■ WHAT IS EXPECTED
Only one stretch of the records below should be repeated. It starts with the line containing "else if (findTruck" and goes on through the line containing "let u := if", exactly as written.
=== GIVEN RECORDS ===
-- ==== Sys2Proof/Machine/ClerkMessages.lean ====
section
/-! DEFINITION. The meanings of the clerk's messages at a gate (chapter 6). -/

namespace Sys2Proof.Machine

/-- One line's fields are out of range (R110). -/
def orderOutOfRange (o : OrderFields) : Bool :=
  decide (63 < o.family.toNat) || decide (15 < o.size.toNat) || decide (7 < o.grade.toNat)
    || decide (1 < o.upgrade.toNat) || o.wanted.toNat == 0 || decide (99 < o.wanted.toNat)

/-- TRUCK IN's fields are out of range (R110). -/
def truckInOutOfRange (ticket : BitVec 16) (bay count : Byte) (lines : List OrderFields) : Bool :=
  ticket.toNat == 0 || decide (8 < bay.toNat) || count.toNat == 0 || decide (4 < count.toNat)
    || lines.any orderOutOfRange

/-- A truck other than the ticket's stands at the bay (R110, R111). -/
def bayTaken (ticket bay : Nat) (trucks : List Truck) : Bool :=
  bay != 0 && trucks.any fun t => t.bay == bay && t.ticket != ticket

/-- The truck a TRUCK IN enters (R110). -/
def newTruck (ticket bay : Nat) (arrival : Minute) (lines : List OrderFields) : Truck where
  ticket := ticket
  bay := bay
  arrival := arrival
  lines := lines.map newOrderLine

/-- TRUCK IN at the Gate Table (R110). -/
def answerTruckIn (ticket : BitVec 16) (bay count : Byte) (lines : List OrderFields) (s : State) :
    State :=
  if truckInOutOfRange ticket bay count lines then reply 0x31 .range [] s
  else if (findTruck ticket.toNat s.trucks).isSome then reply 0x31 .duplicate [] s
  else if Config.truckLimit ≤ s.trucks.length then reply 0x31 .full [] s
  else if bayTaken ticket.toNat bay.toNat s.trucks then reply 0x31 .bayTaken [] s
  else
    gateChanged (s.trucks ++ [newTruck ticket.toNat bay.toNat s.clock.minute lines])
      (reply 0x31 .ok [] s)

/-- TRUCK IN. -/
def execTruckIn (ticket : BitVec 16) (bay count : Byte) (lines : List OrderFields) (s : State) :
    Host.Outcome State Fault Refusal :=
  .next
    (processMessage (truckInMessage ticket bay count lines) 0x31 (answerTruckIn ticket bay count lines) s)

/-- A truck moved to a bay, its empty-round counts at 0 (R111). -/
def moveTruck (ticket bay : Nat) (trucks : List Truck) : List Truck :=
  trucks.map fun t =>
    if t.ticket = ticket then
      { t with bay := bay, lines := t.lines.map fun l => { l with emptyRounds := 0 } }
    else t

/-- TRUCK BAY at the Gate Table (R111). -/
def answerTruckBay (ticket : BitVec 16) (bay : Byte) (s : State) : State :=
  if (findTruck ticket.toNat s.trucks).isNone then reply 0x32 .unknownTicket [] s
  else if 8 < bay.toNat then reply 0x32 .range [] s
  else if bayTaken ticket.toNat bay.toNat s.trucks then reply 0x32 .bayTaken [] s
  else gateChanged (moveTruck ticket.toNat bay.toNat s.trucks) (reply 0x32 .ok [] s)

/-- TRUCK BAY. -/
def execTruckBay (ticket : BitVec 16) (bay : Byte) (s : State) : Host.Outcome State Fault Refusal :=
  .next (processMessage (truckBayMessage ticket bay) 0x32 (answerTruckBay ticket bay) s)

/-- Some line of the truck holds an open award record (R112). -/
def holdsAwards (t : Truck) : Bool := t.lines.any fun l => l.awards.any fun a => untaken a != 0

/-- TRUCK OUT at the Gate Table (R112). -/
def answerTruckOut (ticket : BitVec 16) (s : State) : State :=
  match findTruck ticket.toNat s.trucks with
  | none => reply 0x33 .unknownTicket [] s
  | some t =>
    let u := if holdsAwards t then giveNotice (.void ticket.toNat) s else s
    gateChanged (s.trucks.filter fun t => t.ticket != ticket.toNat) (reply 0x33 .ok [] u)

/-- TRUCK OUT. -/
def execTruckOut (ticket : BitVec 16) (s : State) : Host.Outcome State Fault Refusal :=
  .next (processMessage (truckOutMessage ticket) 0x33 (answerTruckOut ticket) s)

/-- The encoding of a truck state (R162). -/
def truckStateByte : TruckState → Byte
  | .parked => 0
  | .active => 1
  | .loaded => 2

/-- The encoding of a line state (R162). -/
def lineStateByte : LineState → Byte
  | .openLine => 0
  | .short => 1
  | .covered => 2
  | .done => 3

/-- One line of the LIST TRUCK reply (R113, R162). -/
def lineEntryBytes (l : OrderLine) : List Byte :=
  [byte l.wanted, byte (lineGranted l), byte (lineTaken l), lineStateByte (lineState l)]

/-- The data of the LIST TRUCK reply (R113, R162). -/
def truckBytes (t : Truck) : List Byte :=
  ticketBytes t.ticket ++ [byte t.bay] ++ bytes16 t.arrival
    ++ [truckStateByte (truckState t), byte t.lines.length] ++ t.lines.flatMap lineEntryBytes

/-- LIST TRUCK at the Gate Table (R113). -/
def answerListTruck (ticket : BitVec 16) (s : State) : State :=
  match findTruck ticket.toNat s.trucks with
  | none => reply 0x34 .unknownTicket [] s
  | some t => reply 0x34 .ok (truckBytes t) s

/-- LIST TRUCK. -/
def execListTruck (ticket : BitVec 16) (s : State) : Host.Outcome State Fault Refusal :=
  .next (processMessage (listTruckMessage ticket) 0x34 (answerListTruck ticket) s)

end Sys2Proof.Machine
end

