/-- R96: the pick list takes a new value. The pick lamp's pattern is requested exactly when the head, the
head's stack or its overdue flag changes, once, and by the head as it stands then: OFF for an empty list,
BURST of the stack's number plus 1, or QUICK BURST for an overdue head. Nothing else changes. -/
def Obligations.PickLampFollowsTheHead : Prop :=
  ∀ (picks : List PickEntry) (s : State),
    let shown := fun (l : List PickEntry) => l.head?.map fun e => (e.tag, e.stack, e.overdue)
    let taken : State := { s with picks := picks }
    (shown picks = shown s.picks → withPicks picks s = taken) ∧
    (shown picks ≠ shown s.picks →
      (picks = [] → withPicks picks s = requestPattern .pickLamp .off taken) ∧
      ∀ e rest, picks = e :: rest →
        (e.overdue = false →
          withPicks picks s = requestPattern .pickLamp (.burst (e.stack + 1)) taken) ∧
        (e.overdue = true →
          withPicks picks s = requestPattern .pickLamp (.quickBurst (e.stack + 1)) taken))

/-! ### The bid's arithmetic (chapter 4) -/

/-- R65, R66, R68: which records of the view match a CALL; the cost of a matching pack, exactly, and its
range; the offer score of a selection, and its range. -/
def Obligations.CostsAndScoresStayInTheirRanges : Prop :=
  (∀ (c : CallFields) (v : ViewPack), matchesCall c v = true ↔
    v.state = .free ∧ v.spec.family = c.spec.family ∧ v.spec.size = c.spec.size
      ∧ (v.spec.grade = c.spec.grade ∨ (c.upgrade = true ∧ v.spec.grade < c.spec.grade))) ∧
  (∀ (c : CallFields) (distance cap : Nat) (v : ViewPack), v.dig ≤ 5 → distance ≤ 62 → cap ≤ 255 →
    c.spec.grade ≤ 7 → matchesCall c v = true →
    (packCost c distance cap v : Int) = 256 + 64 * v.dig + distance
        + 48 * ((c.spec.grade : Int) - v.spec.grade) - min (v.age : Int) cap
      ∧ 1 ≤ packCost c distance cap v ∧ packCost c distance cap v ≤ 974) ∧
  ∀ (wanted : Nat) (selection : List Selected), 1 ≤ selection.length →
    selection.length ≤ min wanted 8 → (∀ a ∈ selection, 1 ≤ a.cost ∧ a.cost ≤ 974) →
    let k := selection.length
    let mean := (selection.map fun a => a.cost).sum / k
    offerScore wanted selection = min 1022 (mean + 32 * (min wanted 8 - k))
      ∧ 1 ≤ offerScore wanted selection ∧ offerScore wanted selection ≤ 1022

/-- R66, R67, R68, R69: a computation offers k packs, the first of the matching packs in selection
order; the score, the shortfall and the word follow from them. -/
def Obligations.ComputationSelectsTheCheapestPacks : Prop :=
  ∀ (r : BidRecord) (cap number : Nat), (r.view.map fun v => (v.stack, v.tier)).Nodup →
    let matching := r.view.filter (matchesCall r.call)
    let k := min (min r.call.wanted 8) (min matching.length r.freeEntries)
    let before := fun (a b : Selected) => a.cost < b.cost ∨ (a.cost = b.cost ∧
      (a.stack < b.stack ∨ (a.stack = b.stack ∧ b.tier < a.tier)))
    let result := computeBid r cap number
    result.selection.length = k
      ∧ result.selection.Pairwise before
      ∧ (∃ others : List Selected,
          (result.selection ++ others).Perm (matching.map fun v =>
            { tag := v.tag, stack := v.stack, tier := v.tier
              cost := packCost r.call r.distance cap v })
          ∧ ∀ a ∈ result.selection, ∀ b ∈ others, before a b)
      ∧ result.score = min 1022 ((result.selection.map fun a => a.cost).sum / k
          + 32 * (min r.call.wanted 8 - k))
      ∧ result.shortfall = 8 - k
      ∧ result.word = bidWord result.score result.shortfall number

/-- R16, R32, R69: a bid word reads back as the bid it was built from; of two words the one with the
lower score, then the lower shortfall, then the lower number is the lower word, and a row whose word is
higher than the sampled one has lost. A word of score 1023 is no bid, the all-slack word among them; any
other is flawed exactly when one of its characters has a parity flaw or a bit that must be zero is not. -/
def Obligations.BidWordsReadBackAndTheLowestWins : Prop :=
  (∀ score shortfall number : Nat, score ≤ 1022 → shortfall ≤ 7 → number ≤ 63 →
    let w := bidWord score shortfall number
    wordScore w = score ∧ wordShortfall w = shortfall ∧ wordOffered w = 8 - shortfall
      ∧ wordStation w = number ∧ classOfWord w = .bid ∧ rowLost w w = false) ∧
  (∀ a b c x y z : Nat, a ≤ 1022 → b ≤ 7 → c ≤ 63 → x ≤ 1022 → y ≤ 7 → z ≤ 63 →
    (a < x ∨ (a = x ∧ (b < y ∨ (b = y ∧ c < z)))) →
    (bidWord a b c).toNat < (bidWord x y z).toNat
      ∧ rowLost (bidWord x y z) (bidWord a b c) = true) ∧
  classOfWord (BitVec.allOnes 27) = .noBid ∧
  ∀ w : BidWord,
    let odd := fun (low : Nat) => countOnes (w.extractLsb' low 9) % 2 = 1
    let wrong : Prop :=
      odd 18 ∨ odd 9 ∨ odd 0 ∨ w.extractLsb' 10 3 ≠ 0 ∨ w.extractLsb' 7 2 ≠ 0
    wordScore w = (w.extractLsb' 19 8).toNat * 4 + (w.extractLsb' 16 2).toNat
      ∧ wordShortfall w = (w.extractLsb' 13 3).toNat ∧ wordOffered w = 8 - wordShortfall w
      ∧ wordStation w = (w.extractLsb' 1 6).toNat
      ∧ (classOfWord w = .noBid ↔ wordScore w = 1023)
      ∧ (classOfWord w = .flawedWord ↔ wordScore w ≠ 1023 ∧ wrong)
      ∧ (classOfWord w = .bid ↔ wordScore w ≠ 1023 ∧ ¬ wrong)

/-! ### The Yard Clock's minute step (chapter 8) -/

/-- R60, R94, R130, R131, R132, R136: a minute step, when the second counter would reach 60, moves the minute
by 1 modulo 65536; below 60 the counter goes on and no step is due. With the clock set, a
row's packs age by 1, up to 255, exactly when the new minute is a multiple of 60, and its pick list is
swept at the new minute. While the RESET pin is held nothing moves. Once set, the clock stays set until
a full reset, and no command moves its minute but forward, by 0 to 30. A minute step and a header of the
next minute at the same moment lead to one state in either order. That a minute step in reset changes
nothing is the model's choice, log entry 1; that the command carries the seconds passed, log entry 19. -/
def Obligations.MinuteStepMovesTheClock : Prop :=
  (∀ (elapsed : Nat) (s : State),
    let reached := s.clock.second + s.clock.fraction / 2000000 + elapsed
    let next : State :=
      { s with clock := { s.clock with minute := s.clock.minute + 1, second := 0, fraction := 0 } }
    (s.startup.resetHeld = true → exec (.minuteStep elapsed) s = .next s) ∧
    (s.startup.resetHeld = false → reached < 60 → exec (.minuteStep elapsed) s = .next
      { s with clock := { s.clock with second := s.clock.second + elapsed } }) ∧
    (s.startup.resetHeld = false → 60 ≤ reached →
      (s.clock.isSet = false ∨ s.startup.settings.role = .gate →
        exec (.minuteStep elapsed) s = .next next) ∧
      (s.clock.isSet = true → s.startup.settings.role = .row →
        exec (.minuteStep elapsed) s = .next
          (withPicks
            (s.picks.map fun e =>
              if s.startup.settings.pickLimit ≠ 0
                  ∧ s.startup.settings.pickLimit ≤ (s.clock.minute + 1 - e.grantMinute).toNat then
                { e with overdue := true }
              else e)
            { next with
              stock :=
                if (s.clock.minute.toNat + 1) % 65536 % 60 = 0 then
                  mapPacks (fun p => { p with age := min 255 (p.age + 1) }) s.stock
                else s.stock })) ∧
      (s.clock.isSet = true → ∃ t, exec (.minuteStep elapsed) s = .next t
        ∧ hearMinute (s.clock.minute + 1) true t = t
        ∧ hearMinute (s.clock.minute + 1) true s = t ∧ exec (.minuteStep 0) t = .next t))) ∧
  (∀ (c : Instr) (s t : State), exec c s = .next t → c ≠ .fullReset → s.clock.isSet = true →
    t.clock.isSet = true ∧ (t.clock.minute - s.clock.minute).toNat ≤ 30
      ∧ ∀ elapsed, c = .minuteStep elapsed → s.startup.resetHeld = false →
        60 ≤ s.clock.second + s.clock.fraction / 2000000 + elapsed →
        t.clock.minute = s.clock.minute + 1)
===
■ ANSWER BELOW
  else if (findTruck ticket.toNat s.trucks).isSome then reply 0x31 .duplicate [] s
  else if Config.truckLimit ≤ s.trucks.length then reply 0x31 .full [] s
  else if bayTaken ticket.toNat bay.toNat s.trucks then reply 0x31 .bayTaken [] s
  else
    gateChanged (s.trucks ++ [newTruck ticket.toNat bay.toNat s.clock.minute lines])
      (reply 0x31 .ok [] s)

/-- TRUCK IN. -/
def execTruckIn (ticket : BitVec 16) (bay count : Byte) (lines : List OrderFields) (s : State) :
    Host.Outcome State Fault Refusal :=
  .next
    (processMessage (truckInMessage ticket bay count lines) 0x31 (answerTruckIn ticket bay count lines) s)

/-- A truck moved to a bay, its empty-round counts at 0 (R111). -/
def moveTruck (ticket bay : Nat) (trucks : List Truck) : List Truck :=
  trucks.map fun t =>
    if t.ticket = ticket then
      { t with bay := bay, lines := t.lines.map fun l => { l with emptyRounds := 0 } }
    else t

/-- TRUCK BAY at the Gate Table (R111). -/
def answerTruckBay (ticket : BitVec 16) (bay : Byte) (s : State) : State :=
  if (findTruck ticket.toNat s.trucks).isNone then reply 0x32 .unknownTicket [] s
  else if 8 < bay.toNat then reply 0x32 .range [] s
  else if bayTaken ticket.toNat bay.toNat s.trucks then reply 0x32 .bayTaken [] s
  else gateChanged (moveTruck ticket.toNat bay.toNat s.trucks) (reply 0x32 .ok [] s)

/-- TRUCK BAY. -/
def execTruckBay (ticket : BitVec 16) (bay : Byte) (s : State) : Host.Outcome State Fault Refusal :=
  .next (processMessage (truckBayMessage ticket bay) 0x32 (answerTruckBay ticket bay) s)

/-- Some line of the truck holds an open award record (R112). -/
def holdsAwards (t : Truck) : Bool := t.lines.any fun l => l.awards.any fun a => untaken a != 0

/-- TRUCK OUT at the Gate Table (R112). -/
def answerTruckOut (ticket : BitVec 16) (s : State) : State :=
  match findTruck ticket.toNat s.trucks with
  | none => reply 0x33 .unknownTicket [] s
  | some t =>
    let u := if holdsAwards t then giveNotice (.void ticket.toNat) s else s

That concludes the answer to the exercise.